The main purpose of the present study is to introduce the biochemical characteristics of the industrial valuable thermostable pullulan degrading enzyme from Desulfurococcus mucosus DSM2162. Recombinant protein was purified by a combination of thermal treatment and affinity chromatography, with a yield of 15.94% and 7.69-fold purity. Purified enzyme showed the molecular mass of 55,787 Da with optimum activity at 70 °C and a broad range of pH (5.0–9.0) with kcat of 2150 min−1 and Km of 6.55 mg.mL−1, when using starch as substrate. The enzyme activity assay on various polysaccharide substrates revealed the substrate preference of pullulan > amylopectin > β cyclodextrin > starch > glycogen; therefore, it classified as a neopullulanase. The neopullulanase structural analysis by spectrofluorometer, FT-IR, and circular dichroism spectroscopy indicated the corporation of α-helix (47.3%) and β-sheet (31.6%) in its secondary structure. The melting temperature and specific heat capacity calculations using differential scanning calorimetry confirmed its extreme thermal stability.
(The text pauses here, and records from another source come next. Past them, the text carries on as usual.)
theorem be32 {a : Nat} (h : a + 3 < n) : FaultsBelow p n (be32 p a) :=
  .bind (.byteAt (by omega)) fun _ _ => .bind (.byteAt (by omega)) fun _ _ =>
    .bind (.byteAt (by omega)) fun _ _ => .bind (.byteAt h) fun _ _ => .ok _

/-! ### The bodies -/

/-- `TcpBody` reads the 20 fixed bytes, and only of a segment that has them (40_tcp_decoder.md R148). -/
theorem tcpBody {b len : Nat} (h : b + len ≤ n) : FaultsBelow p n (tcpBody p b len) :=
  .check fun hlen =>
    .bind (.be16 (by omega)) fun _ _ => .bind (.be16 (by omega)) fun _ _ =>
    .bind (.be32 (by omega)) fun _ _ => .bind (.be32 (by omega)) fun _ _ =>
    .bind (.be16 (by omega)) fun _ _ => .bind (.be16 (by omega)) fun _ _ =>
    .bind (.be16 (by omega)) fun _ _ => .bind (.be16 (by omega)) fun _ _ =>
    .check fun _ => .check fun _ => .check fun _ => .ok _

/-- `UdpBody` reads its 8 bytes, and only of a segment that has them (41_udp_decoder.md R167). -/
theorem udpBody {b len : Nat} (h : b + len ≤ n) : FaultsBelow p n (udpBody p b len) :=
  .check fun hlen =>
    .bind (.be16 (by omega)) fun _ _ => .bind (.be16 (by omega)) fun _ _ =>
    .bind (.be16 (by omega)) fun _ _ => .bind (.be16 (by omega)) fun _ _ =>
    .check fun _ => .check fun _ => .ok _

/-- The router reads the first 14 and then the first 34 bytes of a frame only when the frame has them (43_frame_router.md
R203 to R207). -/
theorem routeBody (want : Byte) : FaultsBelow p n (routeBody p n want) :=
  .check fun h14 => .bind (.be16 (by omega)) fun _ _ => .check fun _ => .check fun h34 =>
    .bind (.byteAt (by omega)) fun _ _ => .check fun _ => .check fun _ =>
    .bind (.be16 (by omega)) fun _ _ => .check fun _ => .check fun _ =>
    .bind (.byteAt (by omega)) fun _ _ => .check fun _ =>
    .bind (.be16 (by omega)) fun _ _ => .check fun _ => .ok _

end FaultsBelow

/-- Both operations on a decoder fault inside the input when the decoder faults inside its segment: a routed segment lies
inside the frame (43_frame_router.md R208). -/
theorem RunsDecoder.fault_inside {p : Pseg} {want : Byte} {body : Nat → Nat → Except Stop Record} {a : Nat}
    (h : RunsDecoder p want body (.error (.raise (.uninitialisedRead a))))
    (hbody : ∀ b len, b + len ≤ p.latLen.toNat → FaultsBelow p p.latLen.toNat (body b len)) :
    a < p.latLen.toNat ∧ a < p.params.bufBytes ∧ Memory.read p.ibuf a = none := by
  suffices hfault : p.latLen.toNat ≤ p.params.bufBytes ∧ a < p.latLen.toNat
      ∧ (p.params.bufBytes ≤ a ∨ Memory.read p.ibuf a = none) by
    obtain ⟨hlen, ha, hcell⟩ := hfault
    have hin : a < p.params.bufBytes := by omega
    exact ⟨ha, hin, hcell.resolve_left (not_le.mpr hin)⟩
  rcases h with h | h <;> rcases check_error_iff.mp h.symm with ⟨-, hcode⟩ | ⟨hlen, hstop⟩
  · cases hcode
  · exact ⟨not_lt.mp hlen, hbody 0 _ (by omega) a hstop⟩
  · cases hcode
  · have hrouted := FaultsBelow.bind (.routeBody want) fun seg hseg =>
      hbody seg.1 seg.2 (routeBody_ok_bounds hseg).1
    exact ⟨not_lt.mp hlen, hrouted a hstop⟩

/-- Settles O35: both decoders read inside their segment, and the segment lies inside the input. -/
theorem engineReadsInsideTheInput : Obligations.EngineReadsInsideTheInput := by
  intro p a h
  rcases engineBody_runsDecoder h with ⟨-, hrun⟩ | ⟨-, hrun⟩
  · exact hrun.fault_inside fun _ _ => .tcpBody
  · exact hrun.fault_inside fun _ _ => .udpBody

end Sys2Proof.Machine
end

section
/-! SUPPORT. Which PSEG a platform address reaches, what a turn of the schedule does, and the engine's reads as numbers
(20_memory.md R70, R80, R90). -/

namespace Sys2Proof.Machine

/-! ### Platform addresses -/

/-- The aperture of 2^17 bytes of a PSEG holds a platform address (20_memory.md R80). -/
def apertureHolds (phys : Nat) (p : Pseg) : Bool := p.params.base ≤ phys && phys < p.params.base + 2 ^ 17

/-- Both searches of the instances find the first one whose aperture holds the address. -/
theorem apertureOf_of_first {s : State} {phys k : Nat} {p : Pseg} (hp : (instances s)[k]? = some p)
    (hholds : apertureHolds phys p = true)
    (hlower : ∀ j q, (instances s)[j]? = some q → j < k → apertureHolds phys q = false) :
    apertureOf s phys = some (k, BitVec.ofNat 17 (phys - p.params.base)) := by
  obtain ⟨hk, rfl⟩ := List.getElem?_eq_some_iff.mp hp
  have hidx : (instances s).findIdx? (apertureHolds phys) = some k :=
    List.findIdx?_eq_some_iff_getElem.mpr ⟨hk, hholds, fun j hj => by
      simp [hlower j _ (List.getElem?_eq_getElem (hj.trans hk)) hj]⟩
  have hfind : (instances s).find? (apertureHolds phys) = some (instances s)[k] := by
    rw [List.find?_eq_bind_findIdx?_getElem?, hidx, Option.bind_some, hp]
  unfold apertureHolds at hidx hfind
  simp only [apertureOf, hidx, hfind]

/-- Settles O51: an aperture holds its base plus any 17-bit address. -/
theorem apertureReachesItsInstance : Obligations.ApertureReachesItsInstance := by
  intro s k p addr hp hlower
  have haddr := addr.isLt
  have hfirst := apertureOf_of_first (phys := p.params.base + addr.toNat) hp
    (by simp only [apertureHolds, Bool.and_eq_true, decide_eq_true_eq]; omega)
    (fun j q hq hj => by
      have := hlower j q hq hj
      simp only [apertureHolds, Bool.and_eq_false_iff, decide_eq_false_iff_not]
      omega)
  simpa using hfirst

/-! ### Turns -/

/-- Which PSEG is addressed does not depend on the schedule. -/
theorem select_turns {k : Nat} {s t : State} (h : select k s = some t) (ts : List Turn) :
    select k { s with turns := ts } = some { t with turns := ts } := by
  have hsame : instances { s with turns := ts } = instances s := rfl
  unfold select at h ⊢
  rw [hsame]
  split at h <;> cases h
  rfl

theorem step_of_access {k : Nat} {q : BitVec 20} {w : Word} {ts : List Turn} {s : State}
    (hturn : s.turns = .access k q w :: ts) (hfault : anyFault s = none) :
    step s = runAccess k q w { s with turns := ts } := by
  simpa [hturn, hfault] using step_cases s

theorem step_of_engine {k : Nat} {ts : List Turn} {s : State}
    (hturn : s.turns = .engine k :: ts) (hfault : anyFault s = none) :
    step s = runEngine k { s with turns := ts } := by
  simpa [hturn, hfault] using step_cases s

/-- Settles O20: the access addresses its PSEG and runs what it decodes to there. -/
theorem stepRunsTheDecodedInstruction : Obligations.StepRunsTheDecodedInstruction := by
  intro s t k q w ts i hturn hfault hselect hdecode
  rw [step_of_access hturn hfault]
  simp only [runAccess, select_turns hselect ts, hdecode]

/-- Settles O22: the engine's turn addresses its PSEG and completes there. -/
theorem engineTurnCompletes : Obligations.EngineTurnCompletes := by
  intro s t k ts hturn hfault hselect
  rw [step_of_engine hturn hfault]
  simp only [runEngine, select_turns hselect ts, onCur]

/-! ### Big-endian reads -/

theorem byteAt_of_holds {p : Pseg} {a n : Nat} {x : Nat → Byte} (h : Stated.Holds p a n x) (j : Nat) (hj : j < n) :
    byteAt p (a + j) = .ok (x j) := byteAt_ok_iff.mpr (h j hj)

/-- Settles O25: a concatenation of bytes is the number whose first byte is the most significant. -/
theorem engineReadsBigEndian : Obligations.EngineReadsBigEndian := by
  intro p a x
  refine ⟨fun h => ?_, fun h => ?_⟩
  · have hbyte := byteAt_of_holds h
    exact ⟨_, be16_of_read (hbyte 0 (by decide)) (hbyte 1 (by decide)), half_toNat (x 0) (x 1)⟩
  · have hbyte := byteAt_of_holds h
    exact ⟨_, be32_of_read (hbyte 0 (by decide)) (hbyte 1 (by decide)) (hbyte 2 (by decide)) (hbyte 3 (by decide)),
      word_toNat (x 0) (x 1) (x 2) (x 3)⟩

end Sys2Proof.Machine
end

section
/-! SUPPORT. Encode and decode: the command words and the bus requests by their fields, what each decodes to, and the two
round trips (30_encoding.md R100, R103, R105, R106). -/

namespace Sys2Proof

open Sys2Proof.Stated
Further, salt-elevated concentrations resulted in oligomeric state dominancy without any significant influence on the starch-degrading ability. The newly cloned archaeal neopullulanase was with broad activity on polysaccharide substrates, with thermal and salt stability. Thus, the Desulfurococcus mucosus DSM2162 neopullulanase can be introduced as a good candidate to be used in carbohydrate industry.

Additional information

Funding

The present work was supported by Research Affairs Department of Shiraz University [grant number 95INT4M143077].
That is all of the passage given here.